"Seonggok Jagung"

Siang itu ketika saya dengan seorang teman menemui dosen di ruangannya, saya ingin sharing tentang "apa yang seharusnya kami lakukan ketika kami magang nanti ?" Setelah bercerita banyak lalu terdapat conversation antara kita bertiga (saya, teman, dan dosen) yang menurut saya ini merupakan pembicaraan yang membuat saya ingin lebih memahaminya...

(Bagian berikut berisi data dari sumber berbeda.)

-- ==== Sys2Proof/Laws/PerInstr.lean ====
section
/-! SUPPORT. Encodings, instruction by instruction: the bytes of an instruction are as many as its first two bytes say (R146,
R158, R161); an event has none. -/

namespace Sys2Proof

theorem wordOf_bit0 (f : BitVec 18) (g : BitVec 3) (op : Nat) (t m : Bool) : (wordOf f g op t m).getLsbD 0 = true := by
  simp only [wordOf, BitVec.getLsbD_append]; rfl

/-- The major opcode of R148. -/
theorem wordOf_major (f : BitVec 18) (g : BitVec 3) (op : Nat) (t m : Bool) :
    (wordOf f g op t m).extractLsb 8 3 = BitVec.ofNat 6 (op / 4) := by
  apply BitVec.eq_of_getLsbD_eq
  intro i hi
  simp only [wordOf, BitVec.getLsbD_extractLsb, BitVec.getLsbD_append]
  have : i < 6 := by omega
  interval_cases i <;> simp

theorem isPrefix_word4 (w : W32) : isPrefix (w.extractLsb 7 0) (w.extractLsb 15 8) = (w.extractLsb 8 3 == 63#6) := by
  have h : ((w.extractLsb 15 8).getLsbD 0) = decide ((w.toNat / 256) % 2 = 1) := by
    rw [BitVec.getLsbD_extractLsb]
    simp [BitVec.getLsbD, Nat.testBit_eq_decide_div_mod_eq]
  rw [isPrefix, h, Bool.eq_iff_iff]
  simp only [Bool.and_eq_true, beq_iff_eq, decide_eq_true_eq, BitVec.toNat_eq, BitVec.extractLsb_toNat, Nat.shiftRight_eq_div_pow]
  simp
  omega

theorem isShort_word4 (w : W32) : isShort (w.extractLsb 7 0) = !(w.getLsbD 0) := by
  rw [isShort, BitVec.getLsbD_extractLsb]; simp

/-- Framing of a word with or without a prefix. -/
def Framed (bs : List Byte) : Prop := bs = [] ∨ bs.length = lenOf (bs.getD 0 0) (bs.getD 1 0)

theorem framed_wordBytes (f : BitVec 18) (g : BitVec 3) (op : Nat) (t m : Bool) (p : Option (BitVec 25)) (h : op < 252) :
    Framed (wordBytes (wordOf f g op t m) p) := by
  right
  cases p with
  | none =>
    have h1 : isShort ((wordOf f g op t m).extractLsb 7 0) = false := by rw [isShort_word4, wordOf_bit0]; rfl
    have h2 : isPrefix ((wordOf f g op t m).extractLsb 7 0) ((wordOf f g op t m).extractLsb 15 8) = false := by
      rw [isPrefix_word4, wordOf_major, beq_eq_false_iff_ne, Ne, BitVec.toNat_eq]
      simp only [BitVec.toNat_ofNat]; omega
    show 4 = lenOf _ _
    rw [lenOf]
    simp only [wordBytes, word4, List.getD_cons_zero, List.getD_cons_succ, h1, h2]
    rfl
  | some q =>
    have h1 : isShort ((prefixWord q).extractLsb 7 0) = false := by
      rw [isShort_word4]; simp only [prefixWord, BitVec.getLsbD_append]; rfl
    have h2 : isPrefix ((prefixWord q).extractLsb 7 0) ((prefixWord q).extractLsb 15 8) = true := by
      rw [isPrefix_word4, beq_iff_eq]
      apply BitVec.eq_of_getLsbD_eq
      intro i hi
      simp only [prefixWord, BitVec.getLsbD_extractLsb, BitVec.getLsbD_append]
      have : i < 6 := by omega
      interval_cases i <;> simp
    show 8 = lenOf _ _
    rw [lenOf]
    simp only [wordBytes, word4, List.cons_append, List.getD_cons_zero, List.getD_cons_succ, h1, h2]
    rfl

/-- The code of an instruction whose type stands in MIN. -/
theorem typed_lt {n : Nat} (y : BitVec 2) (h : n ≤ 248) : n + y.toNat < 252 := by omega

theorem framed_halfBytes (a d : BitVec 5) (op : Nat) (m : Bool) :
    Framed (halfBytes (a ++ d ++ BitVec.ofNat 4 op ++ BitVec.ofBool m ++ 0#1)) := by
  right
  have h1 : isShort ((a ++ d ++ BitVec.ofNat 4 op ++ BitVec.ofBool m ++ 0#1).extractLsb 7 0) = true := by
    rw [isShort, BitVec.getLsbD_extractLsb]; simp only [BitVec.getLsbD_append]; rfl
  show 2 = lenOf _ _
  rw [lenOf]
  simp only [halfBytes, List.getD_cons_zero, h1]
  rfl

namespace Laws.Encodable

/-- The bytes an instruction is encoded in are framed as R146 and R158 say. -/
def Statement (i : Instr) : Prop := Framed (encode i)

Teman : "sebenarnya saya ingin magang di salah satu instansi daerah rumah saja pak (rumahnya Gresik)", kata teman saya kepada dosen.
Dosen   : "ya kenapa enggak, terus ajak sekalian teman mu ini.", beliau melirik saya.
Teman  : tapi susah pak harus satu bulan penuh kalau magang di sana (maksudnya kalau bulan Agustus ya dimulai dr tanggal 1 sampai tanggal 31 ga boleh di mulai tanggal 2).
Dosen  : "owh gitu ya", lalu dia berkata kepada saya "kamu pernah naik bus menuju ke Surabaya" katanya.
Saya     : Belum pernah pak...hehehe...
Dosen   : "Kenapa belum, saya punya sajak bagus banget" katanya..
Saya     : "Sajak apa pak ?" saut saya.
Dosen  : sajak judulnya "Seonggok Jagung" cipt W.S. Rendra, itu menceritakan banyak sekali ajaran tentang gimana seharusnya kita hidup dalam masyarakat agar kita menjadi orang yang sukses.
Saya     : o ya pak, kalau begitu nanti saya search sajaknya di internet.

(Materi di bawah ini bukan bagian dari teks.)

-- ==== Sys2Proof/Tests/Slice0.lean ====
section
/-! SUPPORT. Tests on small states, and for every statement with hypotheses a state and operands that meet them. Expected words
and values are taken from the spec or worked by hand from its tables. -/

namespace Sys2Proof.Tests

open Sys2Proof.Machine Sys2Proof.Safety Sys2Proof.Rules

set_option maxRecDepth 100000

/-! ## Well-formedness: an ill-formed term for each check -/

def opA : OpA := { b := 0, a := 2, d := 2, g := 7, t := false, m := false, p := none }
def opF : OpF := { sel := 0, a := 0, d := 0, g := 7, m := false }
def opE : OpE := { b := 0, a := 0, k := 0, g := 7, m := false, p := none }
def opCx : OpCx := { x := false, s := 0, v := 0, t := 0, g := 7, m := false, p := none }
def opCd : OpCd := { i := 0, x := false, w := 2, b := 0, t := 0, g := 7, m := false, p := none }
def opCm : OpCm := { i := false, s := 0, v := 0, d := 0, g := 7, m := false, p := none }

theorem test_wf_good : (Instr.iaddA opA).reject = none := by decide
theorem test_wf_tReserved : (Instr.icmpN32A { opA with t := true }).reject = some .tReserved := by decide
theorem test_wf_reservedField : (Instr.clz { opA with b := 1 }).reject = some .reservedField := by decide
theorem test_wf_reservedCode : (Instr.fadd 3 opA).reject = some .reservedCode := by decide
theorem test_wf_oddPair : (Instr.iadd64A { opA with a := 3 }).reject = some .oddPair := by decide
theorem test_wf_illegalReg : (Instr.saddA { opA with a := 32 }).reject = some .illegalReg := by decide
theorem test_wf_illegalMask : (Instr.join { opA with a := 12, d := 0 }).reject = some .illegalReg := by decide
theorem test_wf_illegalPred : (Instr.icmpN32A { opA with d := 7 }).reject = some .illegalReg := by decide
theorem test_wf_condition : (Instr.icmpN32A { opA with d := 48 }).reject = some .reservedCode := by decide
theorem test_wf_badPrefix : (Instr.iaddA { opA with p := some { qb := 0, qa := 0, rm := 1 } }).reject = some .badPrefix := by decide
theorem test_wf_streamCode : (Instr.iaddA { opA with p := some { qb := 0, qa := 1, rm := 0 } }).reject = some .badPrefix := by decide
theorem test_wf_hi5 : (Instr.movBw { i := 0, d := 0, g := 7, t := false, m := false, p := some 0x100000 }).reject = some .badPrefix := by decide
theorem test_wf_signOnWord : (Instr.ldCx 2 { opCx with x := true }).reject = some .reservedField := by decide
theorem test_wf_doublePair : (Instr.ldCx 3 { opCx with t := 1 }).reject = some .oddPair := by decide
theorem test_wf_loadRelease : (Instr.ldCdS { opCd with p := some { scope := 0, ord := 2, res := 0, lo := 0 } }).reject = some .badPrefix := by decide
theorem test_wf_storeAcquire : (Instr.stCdS { opCd with p := some { scope := 0, ord := 1, res := 0, lo := 0 } }).reject = some .badPrefix := by decide
theorem test_wf_scratchOrder : (Instr.lds { opCd with p := some { scope := 1, ord := 0, res := 0, lo := 0 } }).reject = some .badPrefix := by decide
theorem test_wf_noIndex : (Instr.atomAdd { opCm with i := true }).reject = some .noIndex := by decide
theorem test_wf_indexBits : (Instr.red { opCm with p := some { scope := 0, ord := 0, res := 0, lo := 1 } }).reject = some .badPrefix := by decide
theorem test_wf_enextPrefix : (Instr.enext { opE with p := some { scope := 1, ord := 0 } }).reject = some .badPrefix := by decide
theorem test_wf_flagAcquire : (Instr.flgs { opE with p := some { scope := 0, ord := 1 } }).reject = some .badPrefix := by decide
theorem test_wf_flagField : (Instr.flgs { opE with a := 1 }).reject = some .reservedField := by decide
theorem test_wf_sysSel : (Instr.rdsys { opF with sel := 0x23 }).reject = some .reservedCode := by decide
theorem test_wf_sysClass : (Instr.rdsys { opF with sel := 4, a := 3 }).reject = some .reservedCode := by decide
theorem test_wf_sysPair : (Instr.rdsys { opF with sel := 4, a := 1, d := 1 }).reject = some .oddPair := by decide
theorem test_wf_sysScalar : (Instr.rdsys { opF with sel := 0, a := 2 }).reject = some .illegalReg := by decide

/-! ## Decoding: words written out from Tables 1, 3, 9 and 10 of 07_encoding -/

/-- FADD.F32 v2, v1, v3: L 1, MAJ 0x10 at [8:3], G 7 at [13:11], d 2, a 1, b 3. -/
theorem test_decode_fadd : decode [0x81, 0xB8, 0x10, 0x0C] = .ok (.fadd 0 { opA with b := 3, a := 1, d := 2 }, []) := by decide
/-- SHL v3, v2, #2: MAJ 0x04, MIN 1, format B. -/
theorem test_decode_shl : decode [0x21, 0xFA, 0x20, 0x08] = .ok (.shlB { i := 2, a := 2, d := 3, g := 7, t := false, m := false, p := none }, []) := by
  decide
/-- ENEXT p1: MAJ 0x38, MIN 0, k 1. -/
theorem test_decode_enext : decode [0xC1, 0x79, 0x00, 0x00] = .ok (.enext { opE with k := 1 }, []) := by decide
/-- DHALT s2: MAJ 0x3C, MIN 0, a 2. -/
theorem test_decode_dhalt : decode [0xE1, 0x39, 0x20, 0x00] = .ok (.dhalt { opF with a := 2 }, []) := by decide
/-- DRDS, sel 3, of s10: MAJ 0x3D, MIN 1. -/
theorem test_decode_drds : decode [0xE9, 0x3B, 0xA0, 0x0C] = .ok (.drds { opF with sel := 3, a := 10 }, []) := by decide
/-- QPUSH j2, s6: MAJ 0x2C, MIN 2, k 2, a 6. -/
theorem test_decode_qpush : decode [0x61, 0xBD, 0x60, 0x00] = .ok (.qpush { opE with k := 2, a := 6 }, []) := by decide
/-- MTX s4, s5, b 1, with guard 1: MAJ 0x34, MIN 0. -/
theorem test_decode_mtx : decode [0xA1, 0x09, 0x51, 0x04] = .ok (.mtx { opE with b := 1, a := 5, k := 4, g := 1 }, []) := by decide
/-- FADD v10, v13 in 16 bits: a 13 at [15:11], d 10 at [10:6], code 11 at [5:2], S 0, L 0. -/
theorem test_decode_short : decode [0xAC, 0x6A] = .ok (.faddShort { a := 13, d := 10, m := false }, []) := by decide
/-- An unassigned pair (MAJ 0x3E), a word cut short, a short form behind a prefix (R162, R165). -/
theorem test_decode_unassigned : decode [0xF1, 0x39, 0x00, 0x00] = .error .unassigned := by decide
theorem test_decode_cut : decode [0x05, 0xB8, 0x20] = .error .tooShort := by decide
theorem test_decode_prefixShort : decode [0xF9, 0x01, 0x00, 0x02, 0xAC, 0x6A, 0x00, 0x00] = .error .shortAfterPrefix := by decide
theorem test_decode_prefixTwice : decode [0xF9, 0x01, 0x00, 0x02, 0xF9, 0x01, 0x00, 0x02] = .error .twoPrefixes := by decide
/-- Format F takes no prefix: RDTS (MAJ 0x3B, MIN 0) behind one. -/
theorem test_decode_prefixF : decode [0xF9, 0x01, 0x00, 0x00, 0xD9, 0x39, 0x00, 0x00] = .error .noPrefixHere := by decide

/-! ## A small machine: one group of one thread, in a cooperative edge range with the debug bit -/

def graph : Graph :=
  { desc := 0, nv := 1, ne := 0, optr := 0, oidx := 0, iptr := 0, iidx := 0, owt := 0, iwt := 0, state := 0, fbmp := 0, fq := 0, op := 0,
    autoact := false, midsw := false, settle := false, alpha := 1, beta := 1, maxlv := 1, nil := 0, sluices := [{ die := 0 }] }
def range : RangeSt :=
  { rid := 1, asid := 1, part := 0, h := 64, debug := true, graph := some graph, harps := [{ die := 0 }]
    img := { config := 0x180, rrec := { coop := true, edge := true, qdecl := 1, queue := [1] } } }
def group : Group :=
  { id := 0, rid := 1, die := 0, core := 0, part := 0, gseq := 0, shp := (1, 1, 1), base := (0, 0, 0), ext := (1, 1, 1)
    threads := [{ team := 0, lane := 0 }], teams := [{ idx := 0 }], bundles := [{ id := 0, pc := 0x1000, ts := [0] }], nextB := 1
    scrSize := 4096, flags := [0] }
def cur : Cur := { gid := 0, bid := 0, pc := 0x1000, len := 4, words := 0 }
def one : State := { cur := some cur, groups := [group], ranges := [range], nextGid := 1 }
def ctx0 : Ctx := { g := group, b := { id := 0, pc := 0x1000, ts := [0] }, r := range, c := cur, act := [0], clk := 0 }

theorem one_ctx : one.ctx = some ctx0 := rfl
theorem one_begun (p : Spec) : begun one p ctx0 = one := by
  unfold begun; split <;> rfl

theorem Ctx.spoilt_clean (c : Ctx) (p : Spec) (h : ∀ t ∈ c.active p.g, (c.g.th t).bad = []) : c.spoilt p = [] := by
  unfold Ctx.spoilt
  rw [List.flatMap_eq_nil_iff]
  intro t ht
  simp [h t ht]
theorem one_clean (p : Spec) : (ctx0.at_ p.g).spoilt p = [] :=
  Ctx.spoilt_clean _ _ (fun t _ => by
    cases t with
    | zero => rfl
    | succ t => simp [Ctx.at_, ctx0, group, Group.th, deadThread])
theorem one_free (p : Spec) : (ctx0.at_ p.g).strmHeld one p = false := by
  unfold Ctx.strmHeld
  rw [List.any_eq_false]
  intro x _
  simp [Ctx.heldBack, State.heldBack, State.heldOf, one, Ctx.combHeld, Ctx.at_, ctx0, range, graph]

/-- On this machine every instruction issues. -/
theorem one_ready (p : Spec) : Ready p one ctx0 one (ctx0.at_ p.g) where
  issues := rfl
  window := fun _ _ n _ => n.isLt
  mode := fun _ => rfl
  ended := fun _ => ⟨rfl, rfl⟩
  acts := by
    rw [one_begun]
    show one = metPoison one (ctx0.at_ p.g) ((ctx0.at_ p.g).spoilt p)
    rw [one_clean]; rfl
  ctx := by rw [one_begun]; rfl
  poison := by
    show [] = ((ctx0.at_ p.g).spoilt p).map (·.1)
    rw [one_clean]; rfl
  whole := fun _ => ⟨show ctx0.b.ts.length = (ctx0.g.liveTeam (teamOf (ctx0.b.ts.headD 0))).length by decide,
    fun t ht => by simpa [ctx0, Ctx.at_] using congrArg teamOf (List.mem_singleton.mp ht)⟩
  arm := fun a _ => by
    have free (t : Nat) (j : Bool) : ((ctx0.at_ p.g).g.team t).armed j a.1 = none := by
      cases t <;> cases j <;> simp [Ctx.at_, ctx0, group, Group.team, Team.armed]
    simp [Ctx.armedAt, free]
  tokens := fun t ht _ n _ hn => by
    have hp : (ctx0.g.team t).pend = [] := by
      cases t with
      | zero => rfl
      | succ t => simp [ctx0, group, Group.team]
    simp [Ctx.at_, hp] at hn
  hazards := fun _ _ h hh => by simp [ctx0, Ctx.at_, Bundle.hazards, Bundle.hazEnts] at hh
  room := fun _ => show 0 < 63 by decide
  free := by rw [one_begun]; exact one_free p

/-! ## Every statement's hypotheses are met: instructions -/

theorem met_IntegerArithmetic : ∃ r, arithmetic (.iaddA opA) = some r ∧ ∃ s c0 x c, Ready r.spec s c0 x c ∧ r.ok c :=
  ⟨_, rfl, one, ctx0, one, _, one_ready _, trivial⟩
theorem met_Bitwise : ∃ r, bitwise (.andA opA) = some r ∧ ∃ s c0 x c, Ready r.spec s c0 x c ∧ r.ok c :=
  ⟨_, rfl, one, ctx0, one, _, one_ready _, trivial⟩
theorem met_Comparison : ∃ r, comparison (.icmpN32A { opA with d := 16 }) = some r ∧ ∃ s c0 x c, Ready r.spec s c0 x c ∧ r.ok c :=
  ⟨_, rfl, one, ctx0, one, _, one_ready _, trivial⟩
theorem met_Move : ∃ r, moves (.movA opA) = some r ∧ ∃ s c0 x c, Ready r.spec s c0 x c ∧ r.ok c :=
  ⟨_, rfl, one, ctx0, one, _, one_ready _, trivial⟩
theorem met_Scalar : ∃ r, scalars (.saddA opA) = some r ∧ ∃ s c0 x c, Ready r.spec s c0 x c ∧ r.ok c :=
  ⟨_, rfl, one, ctx0, one, _, one_ready _, trivial⟩
theorem met_SystemRead : ∃ r, systemReads (.rdsys opF) = some r ∧ ∃ s c0 x c, Ready r.spec s c0 x c ∧ r.ok c :=
  ⟨_, rfl, one, ctx0, one, _, one_ready _, trivial⟩
theorem met_Float : ∃ r, floats (.fadd 0 opA) = some r ∧ ∃ s c0 x c, Ready r.spec s c0 x c ∧ r.ok c :=
  ⟨_, rfl, one, ctx0, one, _, one_ready _, trivial⟩
theorem met_Conversion : ∃ r, conversions (.f2i opA) = some r ∧ ∃ s c0 x c, Ready r.spec s c0 x c ∧ r.ok c :=
  ⟨_, rfl, one, ctx0, one, _, one_ready _, trivial⟩
theorem met_ShortForm : ∃ r, shorts (.movShort { a := 1, d := 0, m := false }) = some r ∧ ∃ s c0 x c, Ready r.spec s c0 x c ∧ r.ok c :=
  ⟨_, rfl, one, ctx0, one, _, one_ready _, trivial⟩
theorem met_MaskAndSlot : ∃ r, masks (.mset { i := 1, d := 11, g := 7, t := false, m := false, p := none }) = some r ∧
    ∃ s c0 x c, Ready r.spec s c0 x c ∧ r.ok c :=
  ⟨_, rfl, one, ctx0, one, _, one_ready _, show ∀ t ∈ (ctx0.at_ 7).teams 7, ((ctx0.at_ 7).g.team t).joins.all (fun a => a.mask != 11) ∧
    ((ctx0.at_ 7).g.team t).waits.all (fun a => a.mask != 11) by decide⟩
theorem met_Load : ∃ r, lates (.lds opCd) = some r ∧ ∃ s c0 x c, Ready r.spec s c0 x c ∧ r.ok x c :=
  ⟨_, rfl, one, ctx0, one, _, one_ready _, fun _ => rfl⟩
theorem met_Store : ∃ r, storing (.sts opCd) = some r ∧ ∃ s c0 x c, Ready r.spec s c0 x c ∧ r.ok x c :=
  ⟨_, rfl, one, ctx0, one, _, one_ready _, rfl⟩
theorem met_Atomic : ∃ r, atomics (.atomAdd opCm) = some r ∧ ∃ s c0 x c, Ready r.spec s c0 x c ∧ r.ok x c :=
  ⟨_, rfl, one, ctx0, one, _, one_ready _, rfl, rfl⟩
theorem met_Reduction : ∃ r, reductions (.red opCm) = some r ∧ ∃ s c0 x c, Ready r.spec s c0 x c ∧ r.ok x c :=
  ⟨_, rfl, one, ctx0, one, _, one_ready _, rfl, rfl⟩
theorem met_TeamOperation : ∃ r, teams (.boarr { opE with a := 32 }) = some r ∧ ∃ s c0 x c, Ready r.spec s c0 x c ∧ r.ok x c ∧
    ∃ ts, ts = (c.teams r.spec.g).filter (fun t => !(c.b.part.contains t)) ∧ (∀ t ∈ ts, (r.f c x t).isSome = true) ∧ ∃ z, chain (r.f c) ts x = some z :=
  ⟨_, rfl, one, ctx0, one, _, one_ready _, .inl rfl, [0], by decide, by decide, _, rfl⟩
theorem met_Debug : ∃ r, debugging (.dhalt opF) = some r ∧ ∃ s c0 x c, Ready r.spec s c0 x c ∧ r.ok x c ∧
    ∃ ts, ts = (c.teams r.spec.g).filter (fun t => !(c.b.part.contains t)) ∧ (∀ t ∈ ts, (r.f c x t).isSome = true) ∧ ∃ z, chain (r.f c) ts x = some z :=
  ⟨_, rfl, one, ctx0, one, _, one_ready _, trivial, [0], by decide, by decide, _, rfl⟩
theorem met_WaitingResult : ∃ r, waiters (.dist opE) = some r ∧ ∃ s c0 x c, Ready r.spec s c0 x c ∧ r.ok x c :=
  ⟨_, rfl, one, ctx0, one, _, one_ready _, by decide⟩
theorem met_Control : ∃ r, jumps (.bra { o := 2, g := 7, m := false, p := none }) = some r ∧ ∃ s c0 x c, Ready r.spec s c0 x c ∧ r.ok c :=
  ⟨_, rfl, one, ctx0, one, _, one_ready _, trivial⟩
/-- A return to the even address 0. -/
theorem met_Control_ret : ∃ r, jumps (.ret opA) = some r ∧ ∃ s c0 x c, Ready r.spec s c0 x c ∧ r.ok c :=
  ⟨_, rfl, one, ctx0, one, _, one_ready _, by decide⟩
theorem met_Wait : ∃ r, stays (.bar opF) = some r ∧ ∃ s c0 x c, Ready r.spec s c0 x c ∧ r.ok x c :=
  ⟨_, rfl, one, ctx0, one, _, one_ready _, by decide⟩
theorem met_Wait_gbar : ∃ r, stays (.gbar opF) = some r ∧ ∃ s c0 x c, Ready r.spec s c0 x c ∧ r.ok x c :=
  ⟨_, rfl, one, ctx0, one, _, one_ready _, by decide⟩
theorem met_Effect : ∃ r, effects (.nop opF) = some r ∧ ∃ s c0 x c, Ready r.spec s c0 x c ∧ r.ok x c :=
  ⟨_, rfl, one, ctx0, one, _, one_ready _, trivial⟩
theorem met_Effect_eact : ∃ r, effects (.eact opE) = some r ∧ ∃ s c0 x c, Ready r.spec s c0 x c ∧ r.ok x c :=
  ⟨_, rfl, one, ctx0, one, _, one_ready _, rfl, rfl⟩
theorem met_DebugStep : ∃ s c0 x c, Ready { g := 7, rd := [.s (s5 0)], priv := true } s c0 x c ∧
    ∃ z, chain (stepAsked opF c) ((c.teams 7).filter (fun t => !(c.b.part.contains t))) x = some z :=
  ⟨one, ctx0, one, _, one_ready _, _, rfl⟩
theorem met_MailReceive : ∃ s c0 x c, Ready { g := 7, rd := [.s (s5 0)], priv := true } s c0 x c ∧
    ∃ z, chain (mailAsked opF c) ((c.teams 7).filter (fun t => !(c.b.part.contains t))) x = some z ∧ mailOf z c ≠ [] :=
  ⟨one, ctx0, one, _, one_ready _, _, rfl, by decide⟩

Sepenggal percakapan itulah yg membuat saya penasaran dengan sajak yang berjudul "Seonggok Jagung". Saya share ni di blog saya isinya.

Seonggok jagung di kamar
dan seorang pemuda
yang kurang sekolahan.
Memandang jagung itu,
sang pemuda melihat ladang;
ia melihat petani;
ia melihat panen;
dan suatu hari subuh,
para wanita dengan gendongan
pergi ke pasar ………
Dan ia juga melihat
suatu pagi hari
di dekat sumur
gadis-gadis bercanda
sambil menumbuk jagung
menjadi maisena.
Sedang di dalam dapur
tungku-tungku menyala.
Di dalam udara murni
tercium kuwe jagung
Seonggok jagung di kamar
dan seorang pemuda.
Ia siap menggarap jagung
Ia melihat kemungkinan
otak dan tangan
siap bekerja
Tetapi ini :
Seonggok jagung di kamar
dan seorang pemuda tamat SLA
Tak ada uang, tak bisa menjadi mahasiswa.
Hanya ada seonggok jagung di kamarnya.
Ia memandang jagung itu
dan ia melihat dirinya terlunta-lunta .
Ia melihat dirinya ditendang dari diskotik.
Ia melihat sepasang sepatu kenes di balik etalase.
Ia melihat saingannya naik sepeda motor.
Ia melihat nomor-nomor lotre.
Ia melihat dirinya sendiri miskin dan gagal.
Seonggok jagung di kamar
tidak menyangkut pada akal,
tidak akan menolongnya.
Seonggok jagung di kamar
tak akan menolong seorang pemuda
yang pandangan hidupnya berasal dari buku,
dan tidak dari kehidupan.
Yang tidak terlatih dalam metode,
dan hanya penuh hafalan kesimpulan,
yang hanya terlatih sebagai pemakai,
tetapi kurang latihan bebas berkarya.
Pendidikan telah memisahkannya dari kehidupan.
Aku bertanya :
Apakah gunanya pendidikan
bila hanya akan membuat seseorang menjadi asing
di tengah kenyataan persoalannya ?
Apakah gunanya pendidikan
bila hanya mendorong seseorang
menjadi layang-layang di ibukota
kikuk pulang ke daerahnya ?
Apakah gunanya seseorang
belajat filsafat, sastra, teknologi, ilmu kedokteran,
atau apa saja,
bila pada akhirnya,
ketika ia pulang ke daerahnya, lalu berkata :
“ Di sini aku merasa asing dan sepi !”
W.S. Rendra

Ternyata bener kata beliau sajak ini bener-bener memberikan pengalaman yang sangat berarti bagi saya untuk lebih luas memandang hidup ini, karena kita hidup tidak sendiri dan tidak untuk diri sendiri.
Terima kasih untuk dosen saya yang telah memberikan masukan tentang sajak ini untuk saya baca daqn resapi. Insya Allah bisa saya terapkan dalam hidup saya. Amin
Terima kasih untuk W.S. Rendra yang telah menciptakan sajak sebermakna ini untuk hidup orang banyak.